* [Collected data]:
=== Section Start ===

/-- The frame does not fit, or its write fails: the buffer goes back (R349, R352). -/
def bufferGiven (p q i : Nat) (bs : List Byte) (d : Dev) : Option Nat × Dev :=
  if ringSize (16 * p + q) d - 16 < bs.length then (none, d |> giveBuf (16 * p + q) i |> countEth p 0x24)
  else match macWriteFail (bufAddr (16 * p + q) i d) (16 + bs.length) d with
    | some (k, b) =>
      let f := d |> giveBuf (16 * p + q) i |> accEvent 21 k true b |> raise (A.ethStat p) 2
      (none, putRing (16 * p + q) { getRing (16 * p + q) f with failed := true } f)
    | none => (some i, d)

theorem bufferFrame_taken {i : Nat} (h : ringEn (16 * p + q) d = true) (hf : (getRing (16 * p + q) d).failed = false)
    (ht : takeBuf (16 * p + q) d = some (i, e)) : bufferFrame p q bs d = bufferGiven p q i bs e := by
  simp only [bufferFrame, h, hf, ht, Bool.not_true, Bool.false_eq_true, if_false]
  rfl

end

theorem rd_putRing_ne {a r : Nat} (x : Ring) (d : Dev) (h : a ≠ ringLvl r) : rd a (putRing r x d) = rd a d := by
  unfold putRing showRing
  dsimp only
  exact (rd_when_ne (rd_wf_ne _ _ _ _ h)).trans (rd_wf_ne _ _ _ _ h)

theorem sameButRegs_showRing (r : Nat) (d : Dev) : SameButRegs d (showRing r d) :=
  (sameButRegs_wf _ _ _ _ _).trans (sameButRegs_when _ (sameButRegs_wf _ _ _ _ _))

/-- The counters of port p that a receive queue leaves alone. -/
abbrev RxHeld (p a : Nat) : Prop := ∃ o, (o < 0x20 ∨ o = 0x50) ∧ a = A.ethCnt p o

/-- Nothing between d and e has touched memory, Dispatch, the switch, the ports and what `RxHeld` names. -/
structure QueueOnly (p : Nat) (d e : Dev) : Prop where
  mem : e.mem = d.mem
  dsp : e.dsp = d.dsp
  swc : e.swc = d.swc
  eths : e.eths = d.eths
  held : ∀ a, RxHeld p a → rd a e = rd a d

namespace QueueOnly

variable {p r : Nat} {d e f : Dev}

theorem refl (d : Dev) : QueueOnly p d d := ⟨rfl, rfl, rfl, rfl, fun _ _ => rfl⟩

theorem trans (h : QueueOnly p d e) (g : QueueOnly p e f) : QueueOnly p d f :=
  ⟨g.mem.trans h.mem, g.dsp.trans h.dsp, g.swc.trans h.swc, g.eths.trans h.eths, fun a ha => (g.held a ha).trans (h.held a ha)⟩

theorem ofRegs (h : SameButRegs d e) (hr : ∀ a, RxHeld p a → rd a e = rd a d) : QueueOnly p d e :=
  ⟨h.mem, h.dsp, h.swc, h.eths, hr⟩

theorem countEth {o : Nat} (h : QueueOnly p d e) (ho : 0x20 ≤ o ∧ o ≠ 0x50) : QueueOnly p d (countEth p o e) :=
  h.trans <| ofRegs (sameButRegs_incr _ _ _ _) fun a ⟨o', ho', ha⟩ => by
    rw [ha]
    exact rd_countEth_ne e (ethCnt_ne (by omega))

theorem raise {i : Nat} (h : QueueOnly p d e) : QueueOnly p d (raise (A.ethStat p) i e) :=
  h.trans <| ofRegs (sameButRegs_raise _ _ _) fun a ⟨o, _, ha⟩ =>
    rd_raise_ne i e (by rw [ha]; unfold A.ethCnt A.ethStat; omega)

theorem accEvent (h : QueueOnly p d e) (m k : Nat) (w : Bool) (b : Nat) : QueueOnly p d (accEvent m k w b e) :=
  h.trans <| ofRegs (sameButRegs_accEvent _ _ _ _ _) fun a ⟨o, _, ha⟩ => by
    have hfar : a ≠ A.memAccStat ∧ a ≠ A.memAccInfo ∧ a ≠ A.memAccAddr := by
      unfold A.ethCnt at ha
      unfold A.memAccStat A.memAccInfo A.memAccAddr
      omega
    rw [Machine.accEvent, rd_wr_ne _ _ hfar.2.2, rd_wr_ne _ _ hfar.2.1, rd_raise_ne _ _ hfar.1]

theorem ringLvl_ne (h : r < 160) {a : Nat} (ha : RxHeld p a) : a ≠ ringLvl r := by
  obtain ⟨o, ho, rfl⟩ := ha
  rw [ringLvl, if_pos h]
  unfold A.ethCnt A.ethRxq
  omega

theorem putRing (h : QueueOnly p d e) (hr : r < 160) (x : Ring) : QueueOnly p d (putRing r x e) := by
  have hset : QueueOnly p e { e with rings := tabSet ringDefault e.rings r x } := ⟨rfl, rfl, rfl, rfl, fun _ _ => rfl⟩
  exact h.trans (hset.trans (ofRegs (sameButRegs_showRing _ _) fun a ha => rd_putRing_ne x e (ringLvl_ne hr ha)))

theorem giveBuf (h : QueueOnly p d e) (hr : r < 160) (i : Nat) : QueueOnly p d (giveBuf r i e) := h.putRing hr _

theorem bufferGiven (hp : p < 10) {q : Nat} (hq : q < 16) (i : Nat) (bs : List Byte) (h : QueueOnly p d e) :
    QueueOnly p d (bufferGiven p q i bs e).2 := by
  have hr : 16 * p + q < 160 := by omega
  have hgive : QueueOnly p d (Machine.giveBuf (16 * p + q) i e) := h.giveBuf hr i
  unfold Machine.bufferGiven
  generalize Machine.giveBuf (16 * p + q) i e = f at hgive
  dsimp only
  split
  · exact hgive.countEth (o := 0x24) (by decide)
  · split
    next k b _ => exact ((hgive.accEvent 21 k true b).raise (i := 2)).putRing hr _
    next => exact h

theorem bufferFrame (hp : p < 10) {q : Nat} (hq : q < 16) (bs : List Byte) (d : Dev) : QueueOnly p d (bufferFrame p q bs d).2 := by
  cases hen : ringEn (16 * p + q) d with
  | false =>
    rw [bufferFrame_off hen]
    exact (refl d).countEth (by decide)
  | true =>
    cases hf : (getRing (16 * p + q) d).failed with
    | true =>
      rw [bufferFrame_failed hen hf]
      exact (refl d).countEth (by decide)
    | false =>
      cases ht : takeBuf (16 * p + q) d with
      | none =>
        rw [bufferFrame_empty hen hf ht]
        exact ((refl d).countEth (by decide)).raise
      | some y =>
        obtain ⟨x, -, hput⟩ := takeBuf_some (i := y.1) (e := y.2) ht
        rw [bufferFrame_taken hen hf (i := y.1) (e := y.2) ht, ← hput]
        exact ((refl d).putRing (by omega) x).bufferGiven hp hq _ _

theorem releaseTaken (hp : p < 10) (bs : List Byte) (d : Dev) : QueueOnly p d (releaseTaken p bs d) := by
  unfold Machine.releaseTaken
  split
  next sw q hv =>
    have hq : q < 16 := verdict_queue_lt hv
    have hbuf := bufferFrame hp hq (bs.take (maxLen p d)) d
    split
    next i e he =>
      rw [he] at hbuf
      exact hbuf.giveBuf (by omega) i
    next e he =>
      rw [he] at hbuf
      exact hbuf
  · exact (refl d).countEth (by decide)
  · exact refl d

end QueueOnly

end Sys2Proof.Machine
end

section
/-! ETH_FRAME_RECEIVE: what a frame that fails and a good one leave (R344-R352). -/

namespace Sys2Proof.Machine

/-! ### A frame that fails (R344, R353) -/

/-- The fragments that came, which FRAGS_RX counts (R353). -/
def fragsCounted (p frags : Nat) (d : Dev) : Dev := wf (A.ethCnt p 0x48) 31 0 ((rd (A.ethCnt p 0x48) d).toNat + frags) d

theorem sameButRegs_foldl_countFault (p : Nat) (l : List RxFault) (d : Dev) : SameButRegs d (l.foldl (countFault p) d) :=
  List.foldlRecOn (motive := SameButRegs d) l _ (.refl d) fun e h x _ => h.trans (sameButRegs_countFault p e x)

theorem cutFrame_congr {p : Nat} {d e : Dev} (h : e.swc = d.swc) : cutFrame p e = cutFrame p d := by
  rw [cutFrame, h, cutFrame]

theorem frameReceive_bad {p frags ago : Nat} {bs : List Byte} {fcs code merge : Bool} {d : Dev}
    (h : rxFaults p bs.length fcs code merge d ≠ []) (hc : cutFrame p d = none) :
    let l := rxFaults p bs.length fcs code merge d
    let e := l.foldl (countFault p) (fragsCounted p frags d)
    frameReceive p bs fcs code merge frags ago d =
      if (l.contains .runt || l.contains .merge) = true then e else releaseTaken p bs e := by
  have hswc := (sameButRegs_foldl_countFault p (rxFaults p bs.length fcs code merge d) (fragsCounted p frags d)).swc
  have hcut := (cutFrame_congr (p := p) (hswc.trans (sameButRegs_wf _ _ _ _ d).swc)).trans hc
  unfold fragsCounted at hcut
  simp only [frameReceive, ne_eq, h, not_false_eq_true, if_true, hcut]
  rfl

/-- What a frame that fails leaves: the counter of each failure, and nothing else of the port. -/
theorem frameReceive_bad_effect {p frags ago : Nat} (hp : p < 10) {bs : List Byte} {fcs code merge : Bool} {d : Dev}
    (h : rxFaults p bs.length fcs code merge d ≠ []) (hc : cutFrame p d = none) :
    let t := frameReceive p bs fcs code merge frags ago d
    t.mem = d.mem ∧ t.dsp = d.dsp ∧ t.swc = d.swc ∧ t.eths = d.eths ∧
    ∀ o, o < 0x20 ∨ o = 0x50 → rd (A.ethCnt p o) t =
      rd (A.ethCnt p o) d + word ((rxFaults p bs.length fcs code merge d).countP fun x => faultCnt x = o) := by
  have heq := frameReceive_bad (frags := frags) (ago := ago) h hc
  generalize rxFaults p bs.length fcs code merge d = l at h heq ⊢
  have hsame := (sameButRegs_wf (A.ethCnt p 0x48) 31 0 ((rd (A.ethCnt p 0x48) d).toNat + frags) d).trans
    (sameButRegs_foldl_countFault p l _)
  have hcount (o : Nat) (ho : o < 0x20 ∨ o = 0x50) : rd (A.ethCnt p o) (l.foldl (countFault p) (fragsCounted p frags d)) =
      rd (A.ethCnt p o) d + word (l.countP fun x => faultCnt x = o) := by
    rw [rd_foldl_countFault, fragsCounted, rd_wf_ne _ _ _ _ (ethCnt_ne (by omega))]
  have hqueue : QueueOnly p (l.foldl (countFault p) (fragsCounted p frags d)) (frameReceive p bs fcs code merge frags ago d) := by
    rw [heq]
    split
    · exact .refl _
    · exact .releaseTaken hp bs _
  exact ⟨hqueue.mem.trans hsame.mem, hqueue.dsp.trans hsame.dsp, hqueue.swc.trans hsame.swc, hqueue.eths.trans hsame.eths,
    fun o ho => (hqueue.held _ ⟨o, ho, rfl⟩).trans (hcount o ho)⟩

/-! ### A good frame: what is counted (R346, R350) -/

/-- The frame is counted with its bytes, and takes its number. -/
def rxCounted (p n frags : Nat) (d : Dev) : Dev :=
  modEth p (fun x => { x with rxBytes := x.rxBytes + BitVec.ofNat 64 (n + 4), rseq := (x.rseq + 1) % 65536 })
    (countEth p 0x00 (fragsCounted p frags d))

/-- What counting a good frame of n bytes changes. -/
structure Counted (p n : Nat) (d e : Dev) : Prop where
  frame : { e with regs := d.regs, eths := d.eths } = d
  rd : ∀ a, a ≠ A.ethCnt p 0x48 → a ≠ A.ethCnt p 0 → rd a e = rd a d
  count : Machine.rd (A.ethCnt p 0) e = Machine.rd (A.ethCnt p 0) d + 1
  own : getEth p e = { getEth p d with
    rxBytes := (getEth p d).rxBytes + BitVec.ofNat 64 (n + 4), rseq := ((getEth p d).rseq + 1) % 65536 }
  eth : ∀ q, q ≠ p → getEth q e = getEth q d

theorem modEth_wr_wr_frame (p a b : Nat) (v w : Word) (g : Eth → Eth) (d : Dev) :
    { modEth p g (wr a v (wr b w d)) with regs := d.regs, eths := d.eths } = d := by
  cases d
  rfl

theorem counted_rxCounted (p n frags : Nat) (d : Dev) : Counted p n d (rxCounted p n frags d) := by
  have hframe : { rxCounted p n frags d with regs := d.regs, eths := d.eths } = d := modEth_wr_wr_frame p _ _ _ _ _ d
  have hsame : SameButRegs d (countEth p 0 (fragsCounted p frags d)) := (sameButRegs_wf _ _ _ _ d).trans (sameButRegs_incr _ _ _ _)
  have hrd (a : Nat) (h48 : a ≠ A.ethCnt p 0x48) (h0 : a ≠ A.ethCnt p 0) : rd a (countEth p 0 (fragsCounted p frags d)) = rd a d :=
    (rd_countEth_ne _ h0).trans (rd_wf_ne _ _ _ _ h48)
  have hcount : rd (A.ethCnt p 0) (countEth p 0 (fragsCounted p frags d)) = rd (A.ethCnt p 0) d + 1 := by
    rw [rd_countEth_same, fragsCounted, rd_wf_ne _ _ _ _ (ethCnt_ne (by decide))]
  have hget (q : Nat) : getEth q (countEth p 0 (fragsCounted p frags d)) = getEth q d := congrArg (tabGet ethDefault · q) hsame.eths
  unfold rxCounted at hframe ⊢
  generalize countEth p 0 (fragsCounted p frags d) = e at *
  exact ⟨hframe, hrd, hcount, by rw [getEth_modEth_same, hget], fun q hq => (getEth_modEth_ne _ _ hq).trans (hget q)⟩

namespace Counted

variable {p n : Nat} {d e : Dev}

theorem mem (h : Counted p n d e) : e.mem = d.mem := congrArg (·.mem) h.frame
theorem dsp (h : Counted p n d e) : e.dsp = d.dsp := congrArg (·.dsp) h.frame
theorem swc (h : Counted p n d e) : e.swc = d.swc := congrArg (·.swc) h.frame
theorem tabs (h : Counted p n d e) : e.tabs = d.tabs := congrArg (·.tabs) h.frame
theorem rings (h : Counted p n d e) : e.rings = d.rings := congrArg (·.rings) h.frame
theorem ntm (h : Counted p n d e) : e.ntm = d.ntm := congrArg (·.ntm) h.frame
theorem now (h : Counted p n d e) : e.now = d.now := congrArg (·.now) h.frame
theorem sys (h : Counted p n d e) : e.sys = d.sys := congrArg (·.sys) h.frame

theorem low (h : Counted p n d e) {a : Nat} (ha : a < 0x100C0000) : Machine.rd a e = Machine.rd a d :=
  h.rd a (by unfold A.ethCnt; omega) (by unfold A.ethCnt; omega)

end Counted

/-! ### What classification and the stamp read (R260, R261, R346, R347) -/

section
variable {p n : Nat} {d e : Dev}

=== Section End ===

Your reply must contain exactly the lines from the first line of the data through the line holding "(none, putRing (16", and nothing more.

* [TASK RESULT]:
/-- The frame does not fit, or its write fails: the buffer goes back (R349, R352). -/
def bufferGiven (p q i : Nat) (bs : List Byte) (d : Dev) : Option Nat × Dev :=
  if ringSize (16 * p + q) d - 16 < bs.length then (none, d |> giveBuf (16 * p + q) i |> countEth p 0x24)
  else match macWriteFail (bufAddr (16 * p + q) i d) (16 + bs.length) d with
    | some (k, b) =>
      let f := d |> giveBuf (16 * p + q) i |> accEvent 21 k true b |> raise (A.ethStat p) 2
      (none, putRing (16 * p + q) { getRing (16 * p + q) f with failed := true } f)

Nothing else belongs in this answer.